Pages 67-83 | Received 16 Mar 2012, Accepted 23 Nov 2012, Published online: 14 Apr 2013
 

Abstract

This article draws on an ethnographic research project that examined how New Zealand child protection social workers discussed decision making about reported risks for children. The study involved a combination of detailed interviews and observations of social work practice in social work offices from late 2002 to mid 2003. In this article, I show how the initial responses by social workers in statutory child protective services were filtered through everyday heuristics about risk as they reasoned with harm and danger probabilities. Social workers who participated in this study tended to treat risk as something that needed to be known early on in the case trajectory. By retaining a focus on what was known and recorded and, therefore, could be identified and used as the basis of interventions, social workers effectively excluded the possibility of a challenge from alternate views or positions about risk. Importantly, this approach to risk prevented social workers, their supervisors and colleagues from exploring the ways in which risk was constructed and used.
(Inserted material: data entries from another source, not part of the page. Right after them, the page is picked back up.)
-- ==== Sys2Proof/Tests/Slice0.lean ====
section
/-! SUPPORT. The model's own tests, with expected values from 95_test_vectors.md and 30_encoding.md R76, and for each statement with
hypotheses a concrete state and operands that meet them. -/

namespace Sys2Proof.Machine

/-! ## Well-formedness: LEN is 6 bits (30_encoding.md R64) -/

theorem test_wf_refuses_keyInit : (Instr.keyInit 64).wf = false := by decide
theorem test_wf_refuses_encBlock : (Instr.encBlock 64).wf = false := by decide
theorem test_wf_refuses_decBlock : (Instr.decBlock 64).wf = false := by decide
theorem test_wf_refuses_cfbInit : (Instr.cfbInit 64).wf = false := by decide
theorem test_wf_refuses_cfbEnc : (Instr.cfbEnc 64).wf = false := by decide
theorem test_wf_refuses_cfbDec : (Instr.cfbDec 64).wf = false := by decide
theorem test_wf_admits_every_len : ∀ n : Fin 64, (Instr.cfbEnc n.val).wf = true := by decide

/-! ## Decoding words written out from the format of R64 (R76) -/

/-- RSV1 = 0, LEN = 100000, RSV0 = 0, OP = 0001. -/
theorem test_decode_keyInit : decode 0b00000000000000000010000000000001 = .instr (.keyInit 32) := by decide
/-- RSV1 = 0, LEN = 010000, RSV0 = 0, OP = 0010. -/
theorem test_decode_encBlock : decode 0b00000000000000000001000000000010 = .instr (.encBlock 16) := by decide
/-- RSV1 = 0, LEN = 010000, RSV0 = 0, OP = 0011. -/
theorem test_decode_decBlock : decode 0b00000000000000000001000000000011 = .instr (.decBlock 16) := by decide
/-- RSV1 = 0, LEN = 001111, RSV0 = 0, OP = 0100. -/
theorem test_decode_cfbInit : decode 0b00000000000000000000111100000100 = .instr (.cfbInit 15) := by decide
/-- RSV1 = 0, LEN = 000100, RSV0 = 0, OP = 0101. -/
theorem test_decode_cfbEnc : decode 0b00000000000000000000010000000101 = .instr (.cfbEnc 4) := by decide
/-- RSV1 = 0, LEN = 111111, RSV0 = 0, OP = 0110. -/
theorem test_decode_cfbDec : decode 0b00000000000000000011111100000110 = .instr (.cfbDec 63) := by decide
/-- The words of V32 and V33. -/
theorem test_decode_illegal : ∀ w ∈ [0x00000000, 0x00001007, 0x0000100F, 0x00001012, 0x00011005, 0x80002001, 0x00001F12],
    decodeTableWord 32 w = none := by decide +kernel
theorem test_encode_cfbDec : encode (.cfbDec 17) = 0x00001106 := by decide
theorem test_tableWord_runs : decodeTableWord 32 0x00002001 = some (.keyInit 32) := by decide

/-! ## Small states -/

/-- The KAT key of 95_test_vectors.md. -/
def katKey : Key :=
  #v[0x88, 0x99, 0xaa, 0xbb, 0xcc, 0xdd, 0xee, 0xff, 0x00, 0x11, 0x22, 0x33, 0x44, 0x55, 0x66, 0x77,
    0xfe, 0xdc, 0xba, 0x98, 0x76, 0x54, 0x32, 0x10, 0x01, 0x23, 0x45, 0x67, 0x89, 0xab, 0xcd, 0xef]

/-- The block with these 32 hex digits, byte 0 first (00_scope.md R11). -/
def hexBlock (v : Nat) : Block := Vector.ofFn fun i => BitVec.ofNat 8 (v / 256 ^ (15 - i.val))

/-- The round keys of the KAT key (V3). -/
def katRoundKeys : Vector Block 10 :=
  #v[hexBlock 0x8899aabbccddeeff0011223344556677, hexBlock 0xfedcba98765432100123456789abcdef,
    hexBlock 0xdb31485315694343228d6aef8cc78c44, hexBlock 0x3d4553d8e9cfec6815ebadc40a9ffd04,
    hexBlock 0x57646468c44a5e28d3e59246f429f1ac, hexBlock 0xbd079435165c6432b532e82834da581b,
    hexBlock 0x51e640757e8745de705727265a0098b1, hexBlock 0x5a7925017b9fdd3ed72a91a22286f984,
    hexBlock 0xbb44e25378c73123a5f32f73cdb6e517, hexBlock 0x72e9dd7416bcf45b755dbaa88e4a4043]

/-- The IV of 95_test_vectors.md. -/
def ivBlock : Block := hexBlock 0x1234567890abcef0a1b2c3d4e5f00112

/-- The block of V1. -/
def plainBlock : Block := hexBlock 0x1122334455667700ffeeddccbbaa9988

/-- A core with a cipher instance, of the all-zero key. -/
def keyedState : State := { State.reset with keyed := true, rk := schedule zeroKey }

/-- A core with a mode instance. -/
def modedState : State := { keyedState with mode := true, fr := ivBlock }

/-- A core with the KAT round keys and a mode instance whose FR is `fr`. -/
def katState (fr input : Block) : State :=
  { State.reset with keyed := true, mode := true, rk := katRoundKeys, fr := fr, din := input }

/-- A core that has accepted w. -/
def pending (w : Word) (s : State) : State := { s with pend := some w, busy := true }

/-- The outcome is a next state with this property. -/
def endsIn (p : State → Bool) (r : Result) : Bool :=
  match r with
  | .next t => p t
  | .fault _ => false
  | .refused _ => false

/-! ## Primitives and key schedule -/

theorem test_gmul : gmul 0x80 0x02 = 0xC3 ∧ gmul 0xFF 0xFF = 0x06 ∧ gmul 0x87 0x10 = 0xA7 ∧ gmul 0x57 0x83 = 0xF2 := by
  decide +kernel
theorem test_sub : sub (hexBlock 0xffeeddccbbaa99881122334455667700) = hexBlock 0xb66cd8887d38e8d77765aeea0c9a7efc := by
  decide +kernel
theorem test_shiftR : shiftR (hexBlock 0x94000000000000000000000000000001) = hexBlock 0xa5940000000000000000000000000000 := by
  decide +kernel
theorem test_shiftRInv : shiftRInv (hexBlock 0x0102030405060708090a0b0c0d0e0f10) = hexBlock 0x02030405060708090a0b0c0d0e0f10ea := by
  decide +kernel
theorem test_lin : lin (hexBlock 0x64a59400000000000000000000000000) = hexBlock 0xd456584dd0e3e84cc3166e4b7fa2890d :=
  nums_injective _ _ (by rw [nums_lin]; decide +kernel)
theorem test_linInv : linInv (hexBlock 0xe6a8094fee0aa204fd97bcb0b44b8580) = hexBlock 0x0e93691a0cfc60408b7b68f66b513c13 :=
  nums_injective _ _ (by rw [nums_linInv]; decide +kernel)
theorem test_roundConst : roundConst 1 = hexBlock 0x6ea276726c487ab85d27bd10dd849401 :=
  nums_injective _ _ (by rw [nums_roundConst]; decide +kernel)

/-- V3: RK[3] and RK[4] of the KAT key, the first Feistel group. -/
theorem test_schedule_first_group :
    keyPair katKey 1 = (hexBlock 0xdb31485315694343228d6aef8cc78c44, hexBlock 0x3d4553d8e9cfec6815ebadc40a9ffd04) := by
  have h : nums2 (keyPair katKey 1) =
      (nums (hexBlock 0xdb31485315694343228d6aef8cc78c44), nums (hexBlock 0x3d4553d8e9cfec6815ebadc40a9ffd04)) := by
    rw [keyPair, nums2_feistelGroup]; decide +kernel
  exact Prod.ext (nums_injective _ _ (congrArg Prod.fst h)) (nums_injective _ _ (congrArg Prod.snd h))

/-! ## Commands -/

/-- V4. -/
theorem test_keyInit_31 : endsIn (fun t => t.err == 1 && !t.keyed && statusWord t == 0x00000100) (exec (.keyInit 31) State.reset) = true := by
  decide
/-- V31: KEY_INIT ends the mode instance, and STATUS is 0x00000002. -/
theorem test_keyInit_ends_mode : endsIn (fun t => statusWord t == 0x00000002 && t.fr == zeroBlock) (exec (.keyInit 32) modedState) = true := by
  decide +kernel

/-- V1. -/
theorem test_encBlock_kat : encrypt katRoundKeys plainBlock = hexBlock 0x7f679d90bebc24305a468d42b9d4edcd :=
  nums_injective _ _ (by rw [nums_encrypt]; decide +kernel)
/-- V30. -/
theorem test_encBlock_noKey : endsIn (fun t => statusWord t == 0x00000500 && t.dout == zeroBlock) (exec (.encBlock 16) State.reset) = true := by
  decide

/-- V18. -/
theorem test_decBlock_kat : decrypt katRoundKeys zeroBlock = hexBlock 0x4873c2049c1dbec9d591a698856d1a21 :=
  nums_injective _ _ (by rw [nums_decrypt]; decide +kernel)
theorem test_decBlock_short : endsIn (fun t => t.err == 2 && t.dout == zeroBlock) (exec (.decBlock 15) State.reset) = true := by
  decide

/-- V6. -/
theorem test_cfbInit_15 : endsIn (fun t => statusWord t == 0x00000302) (exec (.cfbInit 15) keyedState) = true := by
  decide +kernel
theorem test_cfbInit : endsIn (fun t => statusWord t == 0x00000006 && t.fr == ivBlock)
    (exec (.cfbInit 16) { keyedState with din := ivBlock, part := true }) = true := by
  decide +kernel

/-- The keystream of V22, k = 1. -/
theorem test_keystream : encrypt katRoundKeys (hexBlock 0x81800a59b1842b24ff1f795e897abd95) = hexBlock 0x68d09baf09a0fab01d879d82795d32b5 :=
  nums_injective _ _ (by rw [nums_encrypt]; decide +kernel)
/-- V24, chunk 1: 4 bytes. -/
theorem test_cfbEnc_partial : ∃ t,
    exec (.cfbEnc 4) (katState (hexBlock 0x81800a59b1842b24ff1f795e897abd95) (hexBlock 0x001122330ff0eeddccbbaa9911223344)) = .next t ∧
    t.dout = hexBlock 0x68c1b99c000000000000000000000000 ∧ t.fr = hexBlock 0x81800a59b1842b24ff1f795e897abd95 ∧
    statusWord t = 0x0000000E := by
  refine ⟨_, rfl, ?_, rfl, rfl⟩
  change chunkOut 4 _ (encrypt katRoundKeys (hexBlock 0x81800a59b1842b24ff1f795e897abd95)) = _
  rw [test_keystream]
  decide
/-- V33: length comes before NoKey. -/
theorem test_cfbEnc_17 : endsIn (fun t => t.err == 7) (exec (.cfbEnc 17) State.reset) = true := by decide

/-- V22 and V23, k = 1: DEC gives the plaintext chunk, and FR takes the input. -/
theorem test_cfbDec_full : ∃ t,
    exec (.cfbDec 16) (katState (hexBlock 0x81800a59b1842b24ff1f795e897abd95) (hexBlock 0x68c1b99c4df59cc7951e3739b5b3cdbf)) = .next t ∧
    t.dout = hexBlock 0x00112233445566778899aabbcceeff0a ∧ t.fr = hexBlock 0x68c1b99c4df59cc7951e3739b5b3cdbf ∧
    statusWord t = 0x00000006 := by
  refine ⟨_, rfl, ?_, rfl, rfl⟩
  change chunkOut 16 _ (encrypt katRoundKeys (hexBlock 0x81800a59b1842b24ff1f795e897abd95)) = _
  rw [test_keystream]
  decide
/-- V33: NoMode. -/
theorem test_cfbDec_noMode : endsIn (fun t => t.err == 6) (exec (.cfbDec 0) keyedState) = true := by decide

/-! ## The window -/

/-- P1: KEY0 and the last KEY word. -/
theorem test_write_key : (memWrite 0x03C 0x89abcdef State.reset).keybuf[28] = 0x89 ∧
    (memWrite 0x03C 0x89abcdef State.reset).keybuf[31] = 0xef := by decide
theorem test_write_busy : memWrite 0x04C 1 (pending 0x00001002 State.reset) = { pending 0x00001002 State.reset with ovr := true } := by
  decide
theorem test_read_din : memRead 0x040 { State.reset with din := plainBlock } = 0x11223344 := by decide
/-- V36. -/
theorem test_info : memRead 0x008 State.reset = 0x010A2010 := by decide
/-- V37. -/
theorem test_refused : ∀ a ∈ [Access.read 8 0x050, .write 32 0x042 1, .write 16 0x000 0x1002],
    hostAccess a State.reset = .next { State.reset with seen := [.refused a] } := by
  intro a ha
  simp only [List.mem_cons, List.not_mem_nil, or_false] at ha
  rcases ha with rfl | rfl | rfl <;> rfl

/-! ## Witnesses: the hypotheses of the statements can be met -/

/-- ReservedWordsRaiseIllegalCommand: both clauses, at OP 0, OP 7, RSV0's ends and RSV1's ends, and a legal word. -/
theorem witness_reserved_words :
    (∀ w ∈ [0x00000000#32, 0x00001007, 0x00001012, 0x00001082, 0x00005005, 0x80002001], (pending w State.reset).pend = some w ∧
      (w.extractLsb' 0 4 = 0 ∨ 7 ≤ (w.extractLsb' 0 4).toNat ∨
        ∃ k, (4 ≤ k ∧ k ≤ 7 ∨ 14 ≤ k ∧ k ≤ 31) ∧ w.getLsbD k = true)) ∧
    (pending 0x00002001 State.reset).pend = some 0x00002001 ∧
      ¬((0x00002001#32).extractLsb' 0 4 = 0 ∨ 7 ≤ ((0x00002001#32).extractLsb' 0 4).toNat ∨
        ∃ k, (4 ≤ k ∧ k ≤ 7 ∨ 14 ≤ k ∧ k ≤ 31) ∧ (0x00002001#32).getLsbD k = true) := by
  refine ⟨?_, rfl, ?_⟩
  · intro w hw
    refine ⟨rfl, ?_⟩
    simp only [List.mem_cons, List.not_mem_nil, or_false] at hw
    rcases hw with rfl | rfl | rfl | rfl | rfl | rfl
    · exact .inl (by decide)
    · exact .inr (.inl (by decide))
    · exact .inr (.inr ⟨4, by decide, by decide⟩)
    · exact .inr (.inr ⟨7, by decide, by decide⟩)
    · exact .inr (.inr ⟨14, by decide, by decide⟩)
    · exact .inr (.inr ⟨31, by decide, by decide⟩)
  · rintro (h | h | ⟨k, hk, h⟩)
    · exact absurd h (by decide)
    · exact absurd h (by decide)
    · have hall : ∀ k : Fin 32, (4 ≤ k.val ∧ k.val ≤ 7 ∨ 14 ≤ k.val ∧ k.val ≤ 31) → (0x00002001#32).getLsbD k.val = false := by decide
      have h' := hall ⟨k, by omega⟩ hk
      rw [h'] at h
      exact absurd h (by decide)

/-- RowsMatchTheirMasks: each row with its least and greatest n. -/
theorem witness_rows :
    decode 0x0001 = .instr (.keyInit 0) ∧ decode 0x3F01 = .instr (.keyInit 63) ∧ decode 0x0002 = .instr (.encBlock 0) ∧
    decode 0x3F02 = .instr (.encBlock 63) ∧ decode 0x0003 = .instr (.decBlock 0) ∧ decode 0x3F03 = .instr (.decBlock 63) ∧
    decode 0x0004 = .instr (.cfbInit 0) ∧ decode 0x3F04 = .instr (.cfbInit 63) ∧ decode 0x0005 = .instr (.cfbEnc 0) ∧
    decode 0x3F05 = .instr (.cfbEnc 63) ∧ decode 0x0006 = .instr (.cfbDec 0) ∧ decode 0x3F06 = .instr (.cfbDec 63) := by decide

/-- DecodeEncodeAgree: both sides hold of a term at the greatest LEN. -/
theorem witness_decode_encode : decode 0x3F06 = .instr (.cfbDec 63) ∧ (Instr.cfbDec 63).wf = true ∧ encode (.cfbDec 63) = 0x3F06 := by
  decide

/-- MnemonicsAssembleToOneWrite: n at both sides of the limit. -/
theorem witness_mnemonics : 63 ≤ 63 ∧ 63 < 64 ∧ (KzCommand.cfbenc 63).program = some [wr 0x000 0x3F05] ∧
    (KzCommand.cfbenc 64).program = none := by decide

/-- StepRunsThePendingCommand: a busy core with a legal and with an illegal word, at each of the three kinds of step. -/
theorem witness_step_runs :
    (∀ w ∈ [0x00001005#32, 0x00001012], ∀ es ∈ [[], [Event.poll], [Event.core, .poll]],
      (setEvents es (pending w keyedState)).busy = true ∧ (setEvents es (pending w keyedState)).resetLine = false ∧
      (setEvents es (pending w keyedState)).pend = some w ∧ (setEvents es (pending w keyedState)).events = es) ∧
    decode 0x00001005 = .instr (.cfbEnc 16) ∧ decode 0x00001012 = .illegal .reservedBits ∧
    decodeTableWord 32 0x00001005 = some (.cfbEnc 16) :=
  ⟨fun _ _ _ _ => ⟨rfl, rfl, rfl, rfl⟩, by decide, by decide, by decide⟩

/-- PollReadsTheCompletedStatus. -/
theorem witness_poll :
    (setEvents [.poll, .core] (pending 0x00001002 keyedState)).events = .poll :: [.core] ∧
    (setEvents [.poll, .core] (pending 0x00001002 keyedState)).busy = true ∧
    (setEvents [.poll, .core] (pending 0x00001002 keyedState)).resetLine = false ∧
    (setEvents [.poll, .core] (pending 0x00001002 keyedState)).pend = some 0x00001002 := ⟨rfl, rfl, rfl, rfl⟩

/-- KeyInitCompletes: lengths on both sides of 32. -/
theorem witness_keyInit : 31 ≠ 32 ∧ 33 ≠ 32 := by decide

/-- EncBlockCompletes: a keyed core, and the sequence of round states its inner hypotheses ask for. -/
theorem witness_encBlock : keyedState.keyed = true ∧ ∃ a : Nat → Block, a 0 = keyedState.din ∧
    ∀ i : Fin 9, a (i.val + 1) = lin (sub (xorBlock keyedState.rk[i.val] (a i.val))) := by
  refine ⟨rfl, fun n => n.rec keyedState.din fun i x =>
    if h : i < 9 then lin (sub (xorBlock keyedState.rk[i] x)) else x, rfl, ?_⟩
  intro i
  exact dif_pos i.isLt

/-- DecBlockCompletes: a keyed core, and the sequence of round states its inner hypotheses ask for. -/
theorem witness_decBlock : keyedState.keyed = true ∧ ∃ a : Nat → Block, a 9 = xorBlock keyedState.rk[9] keyedState.din ∧
    ∀ i : Fin 9, a i.val = xorBlock keyedState.rk[i.val] (subInv (linInv (a (i.val + 1)))) := by
  refine ⟨rfl, fun n => (9 - n).rec (xorBlock keyedState.rk[9] keyedState.din) fun i x =>
    if h : i < 9 then xorBlock keyedState.rk[8 - i] (subInv (linInv x)) else x, rfl, ?_⟩
  intro i
  have e : 9 - i.val = (8 - i.val) + 1 := by omega
  have e' : 9 - (i.val + 1) = 8 - i.val := by omega
  have e'' : 8 - (8 - i.val) = i.val := by omega
  simp only [e, e']
  rw [dif_pos (by omega)]
  simp only [e'']

/-- CfbInitCompletes, CfbEncCompletes and CfbDecCompletes: n at 0, 15 and 16. -/
theorem witness_cfb : keyedState.keyed = true ∧ modedState.keyed = true ∧ modedState.mode = true ∧ 0 ≤ 16 ∧ 15 ≤ 16 ∧ 16 ≤ 16 ∧
    (1 ≤ 15 ∧ 15 ≤ 15) := by
  exact ⟨rfl, rfl, rfl, by decide⟩

/-- CompletionReportsFirstError: a word of each outcome, on a core in the state that gives it. -/
theorem witness_errors :
    endsIn (fun t => t.err == 4) (complete (pending 0x00001F12 State.reset)) = true ∧
    endsIn (fun t => t.err == 1) (complete (pending 0x00002101 State.reset)) = true ∧
    endsIn (fun t => t.err == 2) (complete (pending 0x00001103 State.reset)) = true ∧
    endsIn (fun t => t.err == 3) (complete (pending 0x00000F04 State.reset)) = true ∧
    endsIn (fun t => t.err == 7) (complete (pending 0x00001105 State.reset)) = true ∧
    endsIn (fun t => t.err == 5) (complete (pending 0x00000405 State.reset)) = true ∧
    endsIn (fun t => t.err == 6) (complete (pending 0x00001005 keyedState)) = true ∧
    endsIn (fun t => t.err == 0) (complete (pending 0x00001004 keyedState)) = true := by decide +kernel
Thus, they did not consider the extent to which social workers decisions, such as those to remove a child exposed families to other types of risk, to the potential harm of placing children in alternative or foster care.

Notes

1. Ruwhiu (2001, p. 62) defines Pakeha as ‘white people of Western Eurocentric origin’ who identify with Te Tiriti o Waitangi partnership principles.

2. Identified as having a pacific island heritage.